Em 1902, criou a revista “Defesa contra a Tísica”, e por meio dela buscou conscientizar a população e as autoridades sobre a amplitude que a tuberculose estava ganhando no país. Auxiliado por uma equipe de colaboradores devotos e com o subsídio municipal, fez o primeiro dispensário para o tratamento e prevenção das doenças pulmonares, em 1904, no centro de São Paulo. O Dispensário Modelo, como era chamado, foi seu campo de atuação até o fim de suas atividades.

 

Preocupado com as doenças transmissíveis, no contexto médico, social e epidemiológico, investia na profilaxia, nas melhorias das condições sanitárias e, sobretudo, estava sempre em busca de tudo que havia de mais moderno no mundo para o controle da doença. Pioneirismo e bravura, sem dúvida, são características marcantes da contribuição do dr. Clemente à saúde nacional.

 

MAL DO SÉCULO XIX

 

No entanto, se fosse vivo Dr. Clemente ficaria muito triste por saber que este que foi o mal do século XIX, voltou com força. Somente nestes primeiros sete anos deste século, foram registrados mais de 100 mil casos no estado do Rio, a maior incidência de casos na federação.

 

A taxa de infecção no estado, quase cem por grupo de cem mil habitantes, é o dobro da média nacional.

 

O mesmo número é também 20 vezes superior ao recomendado pela OMS – Organização Mundial de Saúde: cinco casos para cada grupo de 100 mil. Na região metropolitana se concentra a maioria de casos. E as áreas mais afetadas são as favelas.
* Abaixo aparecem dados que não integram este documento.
/-- The block scales and tag bytes of a scaled tile move with its elements: the metadata of the accesses that they go to (R38, R253). -/
def tileScales (s : State) (j : Job) (d : Desc) (m : Nat) : Map (List Nat) :=
  if d.lay.tag ≠ 5 then []
  else (d.tileElems m).foldl (fun t c =>
    ((scalePlaces d.old c).zip (scalePlaces d.new c)).foldl (fun t r =>
      match jobKey s j d.old (d.old.loc 0 r.1.1), jobKey s j d.new (d.new.loc 0 r.2.1) with
      | some a, some b =>
        let v := (j.scales.getD a []).getD r.1.2 0
        let w := t.getD b (s.hbmMeta.getD b (List.replicate 6 0))
        t.put b (w.set r.2.2 v)
      | _, _ => t) t) []

/-- The unit that a pier's relayout engine moves bytes as. -/
def relayUnit (pier : Nat) : Nat := 2 * 10 ^ 6 + pier

/-- RELAYOUT_TILE_NEW: once every HST that saw the MOVING tile as OLD has reached the old region its new bytes are written, and when they are visible at DEV
scope it becomes NEW (R254). -/
def execRelayoutTileNew (ctx entry : Nat) (s : State) : Out :=
  match s.jobOf ctx entry with
  | none => .next s
  | some j =>
    let d := s.entry ctx entry
    let id := ctx * 4096 + entry
    let m := d.done
    if !j.moving then .next s
    else if (s.stores.any fun e => e.uses.contains (id, d.done + 1)) || !jobServed s j d then
      .next (s.due (s.cyc + 1) 580 (.relayoutTileNew ctx entry))
    else if !j.wrote then
      let t := s.asyncWrite 3 j.pier (relayUnit j.pier) j.gid ((tileWrites s j d m).map fun (x : Nat × Nat × Bool) => (x.1, x.2.1, x.2.2))
        ((tileScales s j d m).map fun (x : Nat × List Nat) => (x.1, x.2, false))
      .next ((t.setJob { j with wrote := true }).due (s.cyc + 1) 580 (.relayoutTileNew ctx entry))
    else if !s.unitReached (relayUnit j.pier) 2 then .next (s.due (s.cyc + 1) 580 (.relayoutTileNew ctx entry))
    else
      let t := s.setMap ctx d m 2
      let t := t.setEntry ctx entry { d with done := m + 1 }.words
      let j := { j with moving := false, snap := [], scales := [], pages := [], wrote := false }
      let t := { t with jobs := (t.jobs.filter fun (x : Job) => !(x.ctx == ctx && x.entry == entry)) ++ [j] }
      let t := if m + 1 = d.tiles then t.due t.cyc 605 (.relayoutComplete ctx entry) else t
      .next (t.relayTurn j.pier)

/-- Words in flight and stores of an entry, those of saved groups included, that `p` names by their tile. -/
def State.usesOf (s : State) (id : Nat) (p : Nat → Bool) : Bool :=
  let hit (l : List (Nat × Nat)) : Bool := l.any fun u => u.1 == id && p u.2
  s.flights.any (fun f => hit f.uses) || s.stores.any (fun e => hit e.uses)
  || s.groups.any fun g => (g.2.saved.map fun r => r.flights.any fun f => hit f.uses).getD false

/-- The arrival that a completed relayout makes (R259, R329). -/
def relayArrival (s : State) (j : Job) : State :=
  match j.barrier with
  | none => s
  | some (prog, parity) =>
    match (s.physCol j.ctx (prog / 2 ^ 26)).bind fun c => (s.ctxWindow j.ctx c).map fun w => (c, w) with
    | some (c, w) =>
      s.sendArrival { id := 0, key := towerKey c (prog / 2 ^ 22 % 16) (w.base + prog % 2 ^ 22), prog := prog, parity := parity,
                      bytes := 0, col := j.at_.col, order := 50, gid := j.gid, eng := j.at_.eng, src := 3, ctx := j.ctx }
    | none => s.relayFault j 0x09 (BitVec.ofNat 64 prog)

/-- RELAYOUT_COMPLETE: every tile is NEW, and what saw a tile as OLD is done: the entry leaves Converting (R250, R259). -/
def execRelayoutComplete (ctx entry : Nat) (s : State) : Out :=
  match s.jobOf ctx entry with
  | none => .next s
  | some j =>
    let d := s.entry ctx entry
    if d.state ≠ 2 ∨ d.done < d.tiles then .next s
    else if s.usesOf (ctx * 4096 + entry) (· != 0) then .next (s.due (s.cyc + 1) 605 (.relayoutComplete ctx entry))
    else
      let l := d.new
      let d := { d with state := if d.ro then 3 else 1, lay := l, olayout := 0, ospace := 0, obase := 0, oth := 0, otw := 0,
                        map := 0, done := 0 }
      let s := s.setEntry ctx entry d.words
      .next (relayArrival { s with jobs := s.jobs.filter fun (x : Job) => !(x.ctx == ctx && x.entry == entry) } j)

/-- RELAYOUT_TILE_RETRY: a tile whose page was refused is tried again (R434). -/
def execRelayoutTileRetry (ctx entry : Nat) (s : State) : Out :=
  match s.jobOf ctx entry with
  | none => .next s
  | some j => .next ((s.setJob { j with stuck := false }).relayTurn j.pier)

/-- HANDLE_ENTRY_FREE: the accesses that were issued before the entry was Closed have completed (R250). -/
def execHandleEntryFree (ctx entry : Nat) (s : State) : Out :=
  if (s.entry ctx entry).state ≠ 4 then .next s
  else if s.usesOf (ctx * 4096 + entry) (fun _ => true) then .next (s.due (s.cyc + 1) 605 (.handleEntryFree ctx entry))
  else .next (s.setEntry ctx entry (List.replicate 8 0))

end Sys2Proof.Machine
end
Isso ocorre porque o causador da doença, o Bacilo de Koch, se propaga pelo ar em áreas de pouca ventilação e sem incidência de sol.

 

Graças à pobreza e à falta de organização dos serviços de saúde, a tuberculose continua matando. As estimativas é que pelo menos mil pessoas morram anualmente desta doença no estado do Rio de Janeiro.

 

Falta informar à população que apesar de ter medicação, esta doença ainda resiste. Seus sintomas iguais a de uma gripe: tosse por muito tempo, dor no peito, cansaço e febres vespertinas, muitas vezes, não são diagnosticados logo. Ou então, as pessoas infectadas não continuam o tratamento até porque não têm o que comer e tomar a medicação sem ter o que comer é horrível a sensação de náusea.

 

Cada pessoa não tratada costuma contaminar, em média, outras 15. É bom saber que 15 dias após iniciado o tratamento, as chances de contaminação são nulas. Que tal o governo se organizar  e investir mais nesta doença, no seu tratamento e informação à população? Aí talvez, ela acabe.